§ **EXERCISE**
Give again, word for word, every line below from the one that has "def K.deviceSafeRaiseWhistle : Nat" through the one that has "def K.tileFeGainB (n", both included, and no others.

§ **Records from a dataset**
»»

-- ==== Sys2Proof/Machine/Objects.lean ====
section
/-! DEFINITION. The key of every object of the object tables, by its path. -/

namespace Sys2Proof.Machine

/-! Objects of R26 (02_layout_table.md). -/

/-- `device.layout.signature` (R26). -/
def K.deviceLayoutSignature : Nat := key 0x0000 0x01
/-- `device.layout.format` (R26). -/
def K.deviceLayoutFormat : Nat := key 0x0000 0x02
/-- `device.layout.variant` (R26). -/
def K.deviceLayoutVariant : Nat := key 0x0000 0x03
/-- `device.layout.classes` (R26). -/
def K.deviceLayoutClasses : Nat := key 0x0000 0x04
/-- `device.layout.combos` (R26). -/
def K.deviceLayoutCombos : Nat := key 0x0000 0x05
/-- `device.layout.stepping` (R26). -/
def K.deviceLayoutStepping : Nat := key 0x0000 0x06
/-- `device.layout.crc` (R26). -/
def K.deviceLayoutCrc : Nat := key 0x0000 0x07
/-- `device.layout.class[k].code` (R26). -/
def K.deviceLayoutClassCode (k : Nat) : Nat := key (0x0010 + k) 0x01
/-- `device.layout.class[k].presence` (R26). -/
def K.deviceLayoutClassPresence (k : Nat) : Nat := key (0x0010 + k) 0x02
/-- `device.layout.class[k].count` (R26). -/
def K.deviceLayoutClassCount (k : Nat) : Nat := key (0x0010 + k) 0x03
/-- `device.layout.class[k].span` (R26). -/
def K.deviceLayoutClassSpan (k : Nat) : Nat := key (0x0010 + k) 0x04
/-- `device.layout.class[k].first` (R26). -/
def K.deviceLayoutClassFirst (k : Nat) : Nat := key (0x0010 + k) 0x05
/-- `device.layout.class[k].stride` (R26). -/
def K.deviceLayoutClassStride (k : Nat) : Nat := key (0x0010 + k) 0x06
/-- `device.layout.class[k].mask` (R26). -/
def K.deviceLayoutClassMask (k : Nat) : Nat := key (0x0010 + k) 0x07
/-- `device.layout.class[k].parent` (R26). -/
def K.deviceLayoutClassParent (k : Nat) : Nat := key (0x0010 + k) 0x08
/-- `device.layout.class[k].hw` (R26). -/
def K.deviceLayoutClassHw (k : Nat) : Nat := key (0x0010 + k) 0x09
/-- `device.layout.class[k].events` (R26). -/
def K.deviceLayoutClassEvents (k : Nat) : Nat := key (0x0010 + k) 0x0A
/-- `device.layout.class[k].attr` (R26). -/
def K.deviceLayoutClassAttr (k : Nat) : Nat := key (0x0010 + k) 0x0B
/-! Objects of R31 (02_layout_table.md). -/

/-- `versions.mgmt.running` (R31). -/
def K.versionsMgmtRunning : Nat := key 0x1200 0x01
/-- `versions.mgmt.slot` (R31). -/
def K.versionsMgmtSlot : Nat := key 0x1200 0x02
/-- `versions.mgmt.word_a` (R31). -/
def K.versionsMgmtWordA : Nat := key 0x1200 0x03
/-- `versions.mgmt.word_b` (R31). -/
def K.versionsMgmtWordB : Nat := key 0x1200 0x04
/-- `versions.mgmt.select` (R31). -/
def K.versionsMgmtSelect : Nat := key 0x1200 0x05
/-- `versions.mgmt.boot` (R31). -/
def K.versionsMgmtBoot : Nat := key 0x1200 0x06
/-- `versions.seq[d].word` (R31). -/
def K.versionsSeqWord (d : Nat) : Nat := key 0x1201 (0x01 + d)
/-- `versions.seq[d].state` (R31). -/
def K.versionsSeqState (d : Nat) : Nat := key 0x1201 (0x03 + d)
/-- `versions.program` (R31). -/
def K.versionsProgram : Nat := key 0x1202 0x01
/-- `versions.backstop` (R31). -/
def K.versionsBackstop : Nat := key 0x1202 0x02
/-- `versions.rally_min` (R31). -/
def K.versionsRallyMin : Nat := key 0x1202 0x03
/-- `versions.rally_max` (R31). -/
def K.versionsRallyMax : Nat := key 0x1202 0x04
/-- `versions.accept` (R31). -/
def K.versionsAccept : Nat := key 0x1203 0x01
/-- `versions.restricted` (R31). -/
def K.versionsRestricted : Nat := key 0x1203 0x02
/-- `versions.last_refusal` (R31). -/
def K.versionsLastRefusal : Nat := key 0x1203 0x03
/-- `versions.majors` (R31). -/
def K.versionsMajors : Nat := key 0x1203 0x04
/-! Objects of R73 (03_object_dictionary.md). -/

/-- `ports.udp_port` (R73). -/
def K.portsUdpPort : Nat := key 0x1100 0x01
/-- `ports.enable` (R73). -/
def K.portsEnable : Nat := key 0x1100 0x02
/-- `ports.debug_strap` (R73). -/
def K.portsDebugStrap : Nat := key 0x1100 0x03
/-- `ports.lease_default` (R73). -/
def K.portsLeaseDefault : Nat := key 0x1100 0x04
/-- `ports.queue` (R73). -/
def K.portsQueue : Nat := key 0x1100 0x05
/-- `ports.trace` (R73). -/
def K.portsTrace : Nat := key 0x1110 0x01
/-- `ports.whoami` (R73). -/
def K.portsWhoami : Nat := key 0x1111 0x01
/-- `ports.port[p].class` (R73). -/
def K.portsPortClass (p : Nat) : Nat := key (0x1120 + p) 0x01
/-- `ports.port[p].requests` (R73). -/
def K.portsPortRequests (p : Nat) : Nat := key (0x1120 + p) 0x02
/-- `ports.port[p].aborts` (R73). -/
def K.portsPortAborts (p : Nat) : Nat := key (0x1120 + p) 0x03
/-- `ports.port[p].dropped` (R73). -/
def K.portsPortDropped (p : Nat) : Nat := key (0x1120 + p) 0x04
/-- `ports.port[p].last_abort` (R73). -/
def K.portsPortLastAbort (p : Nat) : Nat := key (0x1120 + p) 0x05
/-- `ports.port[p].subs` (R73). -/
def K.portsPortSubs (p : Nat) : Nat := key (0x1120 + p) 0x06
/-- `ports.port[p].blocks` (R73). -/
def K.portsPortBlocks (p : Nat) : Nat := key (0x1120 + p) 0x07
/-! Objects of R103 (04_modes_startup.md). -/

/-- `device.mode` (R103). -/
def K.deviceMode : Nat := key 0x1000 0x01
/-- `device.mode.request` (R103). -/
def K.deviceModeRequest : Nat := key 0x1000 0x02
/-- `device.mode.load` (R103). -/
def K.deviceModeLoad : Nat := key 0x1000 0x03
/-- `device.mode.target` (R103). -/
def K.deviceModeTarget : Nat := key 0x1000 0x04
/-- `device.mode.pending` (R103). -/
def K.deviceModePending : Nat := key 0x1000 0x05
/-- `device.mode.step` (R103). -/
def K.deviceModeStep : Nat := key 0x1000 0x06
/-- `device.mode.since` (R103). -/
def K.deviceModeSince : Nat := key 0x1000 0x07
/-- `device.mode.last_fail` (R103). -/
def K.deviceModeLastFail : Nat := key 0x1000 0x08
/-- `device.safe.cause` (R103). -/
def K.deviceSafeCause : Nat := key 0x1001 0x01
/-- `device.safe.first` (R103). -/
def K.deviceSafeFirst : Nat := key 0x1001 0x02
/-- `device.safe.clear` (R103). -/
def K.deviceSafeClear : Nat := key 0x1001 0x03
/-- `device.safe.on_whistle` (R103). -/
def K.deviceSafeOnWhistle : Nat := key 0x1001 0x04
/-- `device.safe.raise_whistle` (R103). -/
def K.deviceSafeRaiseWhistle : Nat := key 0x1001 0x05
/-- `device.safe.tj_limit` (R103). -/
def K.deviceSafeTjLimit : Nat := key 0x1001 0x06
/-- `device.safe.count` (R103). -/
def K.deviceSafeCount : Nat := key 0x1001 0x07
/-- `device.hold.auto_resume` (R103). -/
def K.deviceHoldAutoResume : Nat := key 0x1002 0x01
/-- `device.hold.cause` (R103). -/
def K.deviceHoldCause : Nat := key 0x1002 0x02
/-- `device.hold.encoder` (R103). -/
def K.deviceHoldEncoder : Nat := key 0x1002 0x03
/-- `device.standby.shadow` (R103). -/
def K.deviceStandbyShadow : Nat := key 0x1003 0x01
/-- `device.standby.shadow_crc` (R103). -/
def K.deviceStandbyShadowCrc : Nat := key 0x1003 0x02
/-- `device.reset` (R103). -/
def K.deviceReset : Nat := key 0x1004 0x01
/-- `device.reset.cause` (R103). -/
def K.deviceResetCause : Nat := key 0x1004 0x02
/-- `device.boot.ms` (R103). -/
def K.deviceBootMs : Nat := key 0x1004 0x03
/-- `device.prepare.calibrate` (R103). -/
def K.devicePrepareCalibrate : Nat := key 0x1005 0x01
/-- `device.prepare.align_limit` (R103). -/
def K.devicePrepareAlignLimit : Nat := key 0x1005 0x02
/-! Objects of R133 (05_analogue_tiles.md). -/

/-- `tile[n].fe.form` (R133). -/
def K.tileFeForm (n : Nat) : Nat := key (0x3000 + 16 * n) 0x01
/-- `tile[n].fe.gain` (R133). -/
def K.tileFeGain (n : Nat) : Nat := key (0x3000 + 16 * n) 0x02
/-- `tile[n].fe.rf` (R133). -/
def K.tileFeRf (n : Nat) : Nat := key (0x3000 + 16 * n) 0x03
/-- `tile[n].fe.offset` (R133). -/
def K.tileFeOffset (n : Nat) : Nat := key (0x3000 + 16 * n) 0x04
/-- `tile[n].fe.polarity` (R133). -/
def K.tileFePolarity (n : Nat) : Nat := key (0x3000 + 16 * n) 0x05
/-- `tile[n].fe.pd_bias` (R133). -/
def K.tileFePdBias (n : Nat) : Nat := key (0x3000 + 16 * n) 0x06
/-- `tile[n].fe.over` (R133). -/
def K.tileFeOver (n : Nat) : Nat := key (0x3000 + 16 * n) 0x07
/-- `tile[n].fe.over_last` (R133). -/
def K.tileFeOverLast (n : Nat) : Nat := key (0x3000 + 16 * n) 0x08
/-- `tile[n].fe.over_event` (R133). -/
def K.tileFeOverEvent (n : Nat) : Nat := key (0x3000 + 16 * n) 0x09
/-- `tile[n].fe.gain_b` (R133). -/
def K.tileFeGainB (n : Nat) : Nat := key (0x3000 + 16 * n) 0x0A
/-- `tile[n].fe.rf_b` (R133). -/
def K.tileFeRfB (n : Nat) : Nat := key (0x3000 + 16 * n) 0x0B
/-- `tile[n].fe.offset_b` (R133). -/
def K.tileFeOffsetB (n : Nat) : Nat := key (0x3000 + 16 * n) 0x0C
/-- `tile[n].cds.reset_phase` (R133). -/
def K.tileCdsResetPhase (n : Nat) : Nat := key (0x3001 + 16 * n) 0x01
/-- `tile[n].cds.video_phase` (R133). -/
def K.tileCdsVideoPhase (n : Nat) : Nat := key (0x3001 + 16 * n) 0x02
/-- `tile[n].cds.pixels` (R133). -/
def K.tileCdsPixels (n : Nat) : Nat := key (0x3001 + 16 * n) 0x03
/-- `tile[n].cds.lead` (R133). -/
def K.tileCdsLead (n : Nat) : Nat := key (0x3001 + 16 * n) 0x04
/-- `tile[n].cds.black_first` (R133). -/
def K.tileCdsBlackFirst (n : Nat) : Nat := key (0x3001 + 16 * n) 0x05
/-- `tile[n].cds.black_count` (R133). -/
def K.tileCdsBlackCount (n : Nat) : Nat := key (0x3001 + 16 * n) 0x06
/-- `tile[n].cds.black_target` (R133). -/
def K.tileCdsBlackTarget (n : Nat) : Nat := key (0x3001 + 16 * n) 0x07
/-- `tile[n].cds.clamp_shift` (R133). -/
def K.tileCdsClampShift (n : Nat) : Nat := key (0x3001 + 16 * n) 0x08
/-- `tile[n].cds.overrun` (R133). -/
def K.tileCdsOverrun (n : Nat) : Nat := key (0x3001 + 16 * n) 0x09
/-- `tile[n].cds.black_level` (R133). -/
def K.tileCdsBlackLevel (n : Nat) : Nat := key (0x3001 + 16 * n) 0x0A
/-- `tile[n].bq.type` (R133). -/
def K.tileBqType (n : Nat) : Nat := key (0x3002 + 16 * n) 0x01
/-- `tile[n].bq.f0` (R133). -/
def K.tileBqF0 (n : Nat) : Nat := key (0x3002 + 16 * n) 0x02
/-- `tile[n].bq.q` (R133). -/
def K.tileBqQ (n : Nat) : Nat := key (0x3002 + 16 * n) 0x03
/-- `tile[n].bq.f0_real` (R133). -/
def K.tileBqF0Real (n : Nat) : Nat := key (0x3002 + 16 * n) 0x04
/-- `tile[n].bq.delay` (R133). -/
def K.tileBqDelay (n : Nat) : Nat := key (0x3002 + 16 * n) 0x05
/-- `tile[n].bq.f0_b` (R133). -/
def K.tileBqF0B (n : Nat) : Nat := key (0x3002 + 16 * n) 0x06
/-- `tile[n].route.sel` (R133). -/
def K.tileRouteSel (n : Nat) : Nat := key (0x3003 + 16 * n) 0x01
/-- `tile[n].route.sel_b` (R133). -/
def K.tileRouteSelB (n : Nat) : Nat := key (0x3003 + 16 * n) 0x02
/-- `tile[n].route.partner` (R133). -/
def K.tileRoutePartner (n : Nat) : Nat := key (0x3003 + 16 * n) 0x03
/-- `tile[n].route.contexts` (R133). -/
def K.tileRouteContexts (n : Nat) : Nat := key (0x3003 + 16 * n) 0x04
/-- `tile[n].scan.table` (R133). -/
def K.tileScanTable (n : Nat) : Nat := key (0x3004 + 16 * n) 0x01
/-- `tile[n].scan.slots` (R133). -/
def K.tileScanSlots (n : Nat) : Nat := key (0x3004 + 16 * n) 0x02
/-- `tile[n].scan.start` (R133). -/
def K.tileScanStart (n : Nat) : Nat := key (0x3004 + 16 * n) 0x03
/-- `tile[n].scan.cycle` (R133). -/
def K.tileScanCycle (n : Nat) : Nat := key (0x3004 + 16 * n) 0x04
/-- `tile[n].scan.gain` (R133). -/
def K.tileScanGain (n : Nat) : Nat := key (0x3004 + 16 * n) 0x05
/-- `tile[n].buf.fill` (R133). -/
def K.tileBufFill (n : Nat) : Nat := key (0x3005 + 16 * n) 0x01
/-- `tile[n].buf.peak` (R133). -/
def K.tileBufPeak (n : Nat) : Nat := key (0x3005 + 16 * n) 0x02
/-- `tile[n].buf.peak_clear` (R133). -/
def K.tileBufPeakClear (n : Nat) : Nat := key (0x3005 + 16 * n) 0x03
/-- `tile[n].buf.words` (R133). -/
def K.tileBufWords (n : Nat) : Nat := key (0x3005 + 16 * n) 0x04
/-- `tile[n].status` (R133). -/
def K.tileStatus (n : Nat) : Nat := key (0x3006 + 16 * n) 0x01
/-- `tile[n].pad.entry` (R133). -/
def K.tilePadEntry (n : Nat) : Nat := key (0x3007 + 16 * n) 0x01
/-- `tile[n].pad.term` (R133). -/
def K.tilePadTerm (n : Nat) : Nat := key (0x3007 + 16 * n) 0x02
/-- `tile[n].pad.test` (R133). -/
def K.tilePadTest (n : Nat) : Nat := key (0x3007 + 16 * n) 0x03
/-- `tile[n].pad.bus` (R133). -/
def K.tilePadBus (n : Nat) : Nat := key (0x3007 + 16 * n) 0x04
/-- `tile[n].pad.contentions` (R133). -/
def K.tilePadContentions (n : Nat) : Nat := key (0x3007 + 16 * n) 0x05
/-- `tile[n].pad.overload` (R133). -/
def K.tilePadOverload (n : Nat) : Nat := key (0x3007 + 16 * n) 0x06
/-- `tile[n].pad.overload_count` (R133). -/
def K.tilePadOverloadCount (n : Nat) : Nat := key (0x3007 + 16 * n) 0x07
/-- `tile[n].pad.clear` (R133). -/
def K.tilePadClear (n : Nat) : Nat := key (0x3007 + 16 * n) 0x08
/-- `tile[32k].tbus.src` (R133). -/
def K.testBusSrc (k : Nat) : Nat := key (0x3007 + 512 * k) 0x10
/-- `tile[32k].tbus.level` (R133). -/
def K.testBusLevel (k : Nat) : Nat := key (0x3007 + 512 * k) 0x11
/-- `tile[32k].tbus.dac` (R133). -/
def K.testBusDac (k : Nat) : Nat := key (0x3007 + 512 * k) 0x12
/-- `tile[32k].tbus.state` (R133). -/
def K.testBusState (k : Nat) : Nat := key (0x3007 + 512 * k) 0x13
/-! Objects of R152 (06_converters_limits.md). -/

««

§ **COMPLETED EXERCISE**
def K.deviceSafeRaiseWhistle : Nat := key 0x1001 0x05
/-- `device.safe.tj_limit` (R103). -/
def K.deviceSafeTjLimit : Nat := key 0x1001 0x06
/-- `device.safe.count` (R103). -/
def K.deviceSafeCount : Nat := key 0x1001 0x07
/-- `device.hold.auto_resume` (R103). -/
def K.deviceHoldAutoResume : Nat := key 0x1002 0x01
/-- `device.hold.cause` (R103). -/
def K.deviceHoldCause : Nat := key 0x1002 0x02
/-- `device.hold.encoder` (R103). -/
def K.deviceHoldEncoder : Nat := key 0x1002 0x03
/-- `device.standby.shadow` (R103). -/
def K.deviceStandbyShadow : Nat := key 0x1003 0x01
/-- `device.standby.shadow_crc` (R103). -/
def K.deviceStandbyShadowCrc : Nat := key 0x1003 0x02
/-- `device.reset` (R103). -/
def K.deviceReset : Nat := key 0x1004 0x01
/-- `device.reset.cause` (R103). -/
def K.deviceResetCause : Nat := key 0x1004 0x02
/-- `device.boot.ms` (R103). -/
def K.deviceBootMs : Nat := key 0x1004 0x03
/-- `device.prepare.calibrate` (R103). -/
def K.devicePrepareCalibrate : Nat := key 0x1005 0x01
/-- `device.prepare.align_limit` (R103). -/
def K.devicePrepareAlignLimit : Nat := key 0x1005 0x02
/-! Objects of R133 (05_analogue_tiles.md). -/

/-- `tile[n].fe.form` (R133). -/
def K.tileFeForm (n : Nat) : Nat := key (0x3000 + 16 * n) 0x01
/-- `tile[n].fe.gain` (R133). -/
def K.tileFeGain (n : Nat) : Nat := key (0x3000 + 16 * n) 0x02
/-- `tile[n].fe.rf` (R133). -/
def K.tileFeRf (n : Nat) : Nat := key (0x3000 + 16 * n) 0x03
/-- `tile[n].fe.offset` (R133). -/
def K.tileFeOffset (n : Nat) : Nat := key (0x3000 + 16 * n) 0x04
/-- `tile[n].fe.polarity` (R133). -/
def K.tileFePolarity (n : Nat) : Nat := key (0x3000 + 16 * n) 0x05
/-- `tile[n].fe.pd_bias` (R133). -/
def K.tileFePdBias (n : Nat) : Nat := key (0x3000 + 16 * n) 0x06
/-- `tile[n].fe.over` (R133). -/
def K.tileFeOver (n : Nat) : Nat := key (0x3000 + 16 * n) 0x07
/-- `tile[n].fe.over_last` (R133). -/
def K.tileFeOverLast (n : Nat) : Nat := key (0x3000 + 16 * n) 0x08
/-- `tile[n].fe.over_event` (R133). -/
def K.tileFeOverEvent (n : Nat) : Nat := key (0x3000 + 16 * n) 0x09
/-- `tile[n].fe.gain_b` (R133). -/
def K.tileFeGainB (n : Nat) : Nat := key (0x3000 + 16 * n) 0x0A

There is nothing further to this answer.